(DATA PROVIDED Opens)
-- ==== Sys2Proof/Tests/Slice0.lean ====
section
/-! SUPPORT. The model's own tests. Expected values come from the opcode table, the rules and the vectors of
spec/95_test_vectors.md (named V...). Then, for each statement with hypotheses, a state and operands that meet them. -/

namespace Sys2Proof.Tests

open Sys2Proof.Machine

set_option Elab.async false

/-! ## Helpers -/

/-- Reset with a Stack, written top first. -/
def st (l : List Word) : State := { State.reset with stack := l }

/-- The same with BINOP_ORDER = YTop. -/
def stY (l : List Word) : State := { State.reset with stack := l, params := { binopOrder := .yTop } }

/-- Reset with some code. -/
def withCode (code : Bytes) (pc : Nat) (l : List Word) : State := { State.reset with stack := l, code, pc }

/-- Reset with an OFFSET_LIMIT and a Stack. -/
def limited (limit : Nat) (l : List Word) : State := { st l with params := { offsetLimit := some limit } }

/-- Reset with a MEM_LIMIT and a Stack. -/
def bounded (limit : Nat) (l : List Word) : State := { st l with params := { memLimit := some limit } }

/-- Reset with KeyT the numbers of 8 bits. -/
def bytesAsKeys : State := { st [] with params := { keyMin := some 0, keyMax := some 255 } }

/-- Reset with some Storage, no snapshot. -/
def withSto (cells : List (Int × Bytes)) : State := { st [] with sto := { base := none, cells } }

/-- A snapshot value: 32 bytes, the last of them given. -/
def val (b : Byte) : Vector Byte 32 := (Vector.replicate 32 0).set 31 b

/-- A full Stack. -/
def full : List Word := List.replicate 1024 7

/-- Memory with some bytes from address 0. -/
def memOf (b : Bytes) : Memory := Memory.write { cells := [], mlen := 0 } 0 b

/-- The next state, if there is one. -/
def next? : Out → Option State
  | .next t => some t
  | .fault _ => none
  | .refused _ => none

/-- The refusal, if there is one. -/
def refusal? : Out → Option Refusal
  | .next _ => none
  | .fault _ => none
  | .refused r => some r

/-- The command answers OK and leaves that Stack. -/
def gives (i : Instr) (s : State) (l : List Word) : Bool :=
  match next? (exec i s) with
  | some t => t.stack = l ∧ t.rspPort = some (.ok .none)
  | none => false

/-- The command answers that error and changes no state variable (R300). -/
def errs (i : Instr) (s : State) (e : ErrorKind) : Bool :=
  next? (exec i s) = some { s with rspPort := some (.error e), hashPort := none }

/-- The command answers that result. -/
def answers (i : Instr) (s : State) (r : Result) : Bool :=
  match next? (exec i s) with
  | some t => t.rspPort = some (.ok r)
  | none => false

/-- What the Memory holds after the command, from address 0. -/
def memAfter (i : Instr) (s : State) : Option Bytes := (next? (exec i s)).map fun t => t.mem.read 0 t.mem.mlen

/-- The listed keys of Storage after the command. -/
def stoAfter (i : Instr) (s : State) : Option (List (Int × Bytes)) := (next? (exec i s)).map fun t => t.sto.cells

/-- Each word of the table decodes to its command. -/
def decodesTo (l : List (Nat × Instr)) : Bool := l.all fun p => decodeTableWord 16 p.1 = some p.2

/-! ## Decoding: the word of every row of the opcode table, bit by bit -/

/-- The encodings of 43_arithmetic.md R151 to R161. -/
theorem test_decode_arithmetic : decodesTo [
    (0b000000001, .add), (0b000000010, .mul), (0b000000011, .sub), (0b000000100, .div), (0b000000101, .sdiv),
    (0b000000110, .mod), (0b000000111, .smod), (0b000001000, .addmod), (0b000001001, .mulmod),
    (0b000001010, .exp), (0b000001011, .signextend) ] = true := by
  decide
(DATA PROVIDED Closes)
(DATA PROVIDED Opens)
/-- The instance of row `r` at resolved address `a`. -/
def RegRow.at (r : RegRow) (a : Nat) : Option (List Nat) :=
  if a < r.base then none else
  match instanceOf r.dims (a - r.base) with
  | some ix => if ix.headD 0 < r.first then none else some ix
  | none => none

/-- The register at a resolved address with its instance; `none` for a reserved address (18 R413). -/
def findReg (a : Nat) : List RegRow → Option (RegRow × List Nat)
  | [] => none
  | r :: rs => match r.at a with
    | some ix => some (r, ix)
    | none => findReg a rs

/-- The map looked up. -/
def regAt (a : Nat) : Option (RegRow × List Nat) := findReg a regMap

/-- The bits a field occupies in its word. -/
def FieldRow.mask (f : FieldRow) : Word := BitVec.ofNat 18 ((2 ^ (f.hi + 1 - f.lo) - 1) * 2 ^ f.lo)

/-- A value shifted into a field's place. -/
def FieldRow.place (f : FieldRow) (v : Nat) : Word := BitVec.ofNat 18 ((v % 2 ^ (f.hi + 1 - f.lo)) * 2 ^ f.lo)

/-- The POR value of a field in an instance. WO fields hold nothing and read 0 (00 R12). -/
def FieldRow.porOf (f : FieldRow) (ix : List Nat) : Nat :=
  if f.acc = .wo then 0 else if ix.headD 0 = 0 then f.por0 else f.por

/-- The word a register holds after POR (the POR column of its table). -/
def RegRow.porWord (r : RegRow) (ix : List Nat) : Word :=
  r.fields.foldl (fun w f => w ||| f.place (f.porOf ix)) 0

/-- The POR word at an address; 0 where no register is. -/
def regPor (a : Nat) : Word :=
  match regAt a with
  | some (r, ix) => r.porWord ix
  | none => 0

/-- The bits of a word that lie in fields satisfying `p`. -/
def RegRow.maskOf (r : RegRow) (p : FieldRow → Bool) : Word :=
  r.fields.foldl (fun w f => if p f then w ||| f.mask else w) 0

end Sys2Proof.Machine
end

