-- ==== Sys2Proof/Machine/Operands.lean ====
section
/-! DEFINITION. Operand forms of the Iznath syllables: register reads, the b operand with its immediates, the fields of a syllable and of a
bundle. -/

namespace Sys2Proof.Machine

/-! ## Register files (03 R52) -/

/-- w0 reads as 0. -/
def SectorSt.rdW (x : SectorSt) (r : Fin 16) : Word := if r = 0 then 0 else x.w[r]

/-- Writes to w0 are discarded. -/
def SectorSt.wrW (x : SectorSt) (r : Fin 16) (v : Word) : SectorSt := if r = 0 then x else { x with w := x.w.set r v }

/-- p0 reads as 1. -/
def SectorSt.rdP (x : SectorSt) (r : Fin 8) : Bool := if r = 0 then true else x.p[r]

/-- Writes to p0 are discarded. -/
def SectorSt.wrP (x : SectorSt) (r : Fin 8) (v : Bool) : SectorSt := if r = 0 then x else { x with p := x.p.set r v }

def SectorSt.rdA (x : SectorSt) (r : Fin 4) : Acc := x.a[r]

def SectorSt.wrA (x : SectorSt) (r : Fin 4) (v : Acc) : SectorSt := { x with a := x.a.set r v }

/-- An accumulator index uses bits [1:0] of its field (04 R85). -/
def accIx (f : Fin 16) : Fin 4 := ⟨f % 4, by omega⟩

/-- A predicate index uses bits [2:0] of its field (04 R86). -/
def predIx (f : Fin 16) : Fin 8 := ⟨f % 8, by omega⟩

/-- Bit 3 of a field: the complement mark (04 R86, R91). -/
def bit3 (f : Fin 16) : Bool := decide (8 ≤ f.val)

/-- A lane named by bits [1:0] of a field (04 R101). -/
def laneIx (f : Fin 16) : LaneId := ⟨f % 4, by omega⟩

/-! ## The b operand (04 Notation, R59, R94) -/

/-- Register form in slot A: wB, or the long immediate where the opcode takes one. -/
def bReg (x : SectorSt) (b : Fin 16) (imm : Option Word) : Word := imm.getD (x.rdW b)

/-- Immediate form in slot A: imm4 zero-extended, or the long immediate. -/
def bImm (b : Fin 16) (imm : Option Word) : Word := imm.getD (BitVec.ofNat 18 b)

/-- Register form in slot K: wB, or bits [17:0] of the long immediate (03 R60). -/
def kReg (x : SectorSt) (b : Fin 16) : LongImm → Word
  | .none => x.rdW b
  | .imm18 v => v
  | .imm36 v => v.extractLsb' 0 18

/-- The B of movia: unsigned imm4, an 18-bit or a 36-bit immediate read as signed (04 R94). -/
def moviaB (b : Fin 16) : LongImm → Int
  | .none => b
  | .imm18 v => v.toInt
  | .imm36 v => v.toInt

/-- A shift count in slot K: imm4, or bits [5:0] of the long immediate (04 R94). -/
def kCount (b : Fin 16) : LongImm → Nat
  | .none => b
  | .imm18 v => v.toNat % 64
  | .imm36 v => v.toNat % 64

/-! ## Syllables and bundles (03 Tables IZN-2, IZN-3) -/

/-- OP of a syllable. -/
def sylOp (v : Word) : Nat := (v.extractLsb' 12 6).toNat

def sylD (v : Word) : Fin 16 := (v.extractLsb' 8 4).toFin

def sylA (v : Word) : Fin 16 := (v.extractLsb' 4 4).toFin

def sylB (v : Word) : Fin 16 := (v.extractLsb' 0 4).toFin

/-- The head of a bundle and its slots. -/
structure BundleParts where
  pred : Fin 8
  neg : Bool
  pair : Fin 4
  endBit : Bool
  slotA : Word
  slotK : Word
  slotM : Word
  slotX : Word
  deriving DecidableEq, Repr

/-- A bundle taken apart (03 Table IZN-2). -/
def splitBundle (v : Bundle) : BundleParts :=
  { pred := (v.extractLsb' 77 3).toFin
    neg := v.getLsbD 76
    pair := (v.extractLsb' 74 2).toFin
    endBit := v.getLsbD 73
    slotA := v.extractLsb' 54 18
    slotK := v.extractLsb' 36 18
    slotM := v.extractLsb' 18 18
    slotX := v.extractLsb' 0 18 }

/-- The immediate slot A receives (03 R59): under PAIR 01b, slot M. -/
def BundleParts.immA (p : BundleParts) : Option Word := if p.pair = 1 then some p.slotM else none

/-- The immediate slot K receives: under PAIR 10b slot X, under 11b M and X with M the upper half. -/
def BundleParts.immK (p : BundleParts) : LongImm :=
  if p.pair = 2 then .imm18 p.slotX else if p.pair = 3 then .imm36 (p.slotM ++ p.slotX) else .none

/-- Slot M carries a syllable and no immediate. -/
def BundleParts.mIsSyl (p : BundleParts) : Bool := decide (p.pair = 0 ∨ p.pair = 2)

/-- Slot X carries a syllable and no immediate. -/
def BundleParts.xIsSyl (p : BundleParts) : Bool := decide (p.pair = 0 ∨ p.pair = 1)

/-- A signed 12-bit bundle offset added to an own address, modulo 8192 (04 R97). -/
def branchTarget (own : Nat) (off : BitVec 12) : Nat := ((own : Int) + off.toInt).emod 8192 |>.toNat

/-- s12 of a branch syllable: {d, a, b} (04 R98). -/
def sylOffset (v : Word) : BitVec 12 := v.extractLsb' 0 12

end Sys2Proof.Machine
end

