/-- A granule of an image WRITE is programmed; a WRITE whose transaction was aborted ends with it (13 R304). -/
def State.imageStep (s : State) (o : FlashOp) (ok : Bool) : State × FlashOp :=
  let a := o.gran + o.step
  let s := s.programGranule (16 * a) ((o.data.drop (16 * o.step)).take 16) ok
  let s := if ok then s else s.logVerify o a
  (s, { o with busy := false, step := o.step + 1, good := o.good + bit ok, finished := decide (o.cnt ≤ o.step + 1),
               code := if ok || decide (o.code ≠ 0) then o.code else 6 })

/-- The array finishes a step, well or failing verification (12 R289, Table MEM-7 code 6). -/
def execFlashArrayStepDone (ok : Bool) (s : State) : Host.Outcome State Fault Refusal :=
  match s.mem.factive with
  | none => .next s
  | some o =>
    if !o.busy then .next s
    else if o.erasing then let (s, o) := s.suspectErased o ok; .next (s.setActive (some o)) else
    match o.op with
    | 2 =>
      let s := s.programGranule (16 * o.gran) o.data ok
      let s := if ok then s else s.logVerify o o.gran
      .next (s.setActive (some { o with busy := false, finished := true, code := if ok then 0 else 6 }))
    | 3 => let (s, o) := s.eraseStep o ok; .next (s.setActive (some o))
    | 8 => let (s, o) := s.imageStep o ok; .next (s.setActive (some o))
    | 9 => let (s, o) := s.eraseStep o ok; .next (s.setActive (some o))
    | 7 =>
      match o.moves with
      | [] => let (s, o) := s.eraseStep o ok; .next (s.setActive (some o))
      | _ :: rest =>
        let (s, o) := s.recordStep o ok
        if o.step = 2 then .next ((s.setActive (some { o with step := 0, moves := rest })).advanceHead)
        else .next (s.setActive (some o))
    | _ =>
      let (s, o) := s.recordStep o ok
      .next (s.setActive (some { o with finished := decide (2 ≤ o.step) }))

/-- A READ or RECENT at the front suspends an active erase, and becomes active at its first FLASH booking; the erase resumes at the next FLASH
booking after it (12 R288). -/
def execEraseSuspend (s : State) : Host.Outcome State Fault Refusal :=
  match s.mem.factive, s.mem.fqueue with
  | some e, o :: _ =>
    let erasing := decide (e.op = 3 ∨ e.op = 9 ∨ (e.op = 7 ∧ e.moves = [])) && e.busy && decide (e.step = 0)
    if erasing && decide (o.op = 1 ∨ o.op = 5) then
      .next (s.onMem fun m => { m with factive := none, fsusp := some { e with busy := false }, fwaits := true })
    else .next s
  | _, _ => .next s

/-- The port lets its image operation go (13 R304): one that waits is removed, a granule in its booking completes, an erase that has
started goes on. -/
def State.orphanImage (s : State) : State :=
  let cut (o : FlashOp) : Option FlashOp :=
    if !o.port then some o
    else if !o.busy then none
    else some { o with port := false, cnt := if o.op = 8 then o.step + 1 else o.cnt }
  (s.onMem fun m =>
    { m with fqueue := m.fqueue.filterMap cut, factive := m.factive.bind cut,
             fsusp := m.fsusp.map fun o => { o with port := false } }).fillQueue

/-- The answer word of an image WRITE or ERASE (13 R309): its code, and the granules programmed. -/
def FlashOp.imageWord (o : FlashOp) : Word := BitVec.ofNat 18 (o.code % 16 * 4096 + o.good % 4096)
(DATA PROVIDED Closes)
### INSTRUCTIONS FOR THE TASK
Starting with the line that holds "r.fields.foldl (fun w f => w" and ending with the line that holds "def SectorSt.wrA (x", retype every line in the data above exactly, and nothing else.

### RESPONSE AREA
  r.fields.foldl (fun w f => w ||| f.place (f.porOf ix)) 0

/-- The POR word at an address; 0 where no register is. -/
def regPor (a : Nat) : Word :=
  match regAt a with
  | some (r, ix) => r.porWord ix
  | none => 0

/-- The bits of a word that lie in fields satisfying `p`. -/
def RegRow.maskOf (r : RegRow) (p : FieldRow → Bool) : Word :=
  r.fields.foldl (fun w f => if p f then w ||| f.mask else w) 0

end Sys2Proof.Machine
end

-- ==== Sys2Proof/Machine/Operands.lean ====
section
/-! DEFINITION. Operand forms of the Iznath syllables: register reads, the b operand with its immediates, the fields of a syllable and of a
bundle. -/

namespace Sys2Proof.Machine

/-! ## Register files (03 R52) -/

/-- w0 reads as 0. -/
def SectorSt.rdW (x : SectorSt) (r : Fin 16) : Word := if r = 0 then 0 else x.w[r]

/-- Writes to w0 are discarded. -/
def SectorSt.wrW (x : SectorSt) (r : Fin 16) (v : Word) : SectorSt := if r = 0 then x else { x with w := x.w.set r v }

/-- p0 reads as 1. -/
def SectorSt.rdP (x : SectorSt) (r : Fin 8) : Bool := if r = 0 then true else x.p[r]

/-- Writes to p0 are discarded. -/
def SectorSt.wrP (x : SectorSt) (r : Fin 8) (v : Bool) : SectorSt := if r = 0 then x else { x with p := x.p.set r v }

def SectorSt.rdA (x : SectorSt) (r : Fin 4) : Acc := x.a[r]

def SectorSt.wrA (x : SectorSt) (r : Fin 4) (v : Acc) : SectorSt := { x with a := x.a.set r v }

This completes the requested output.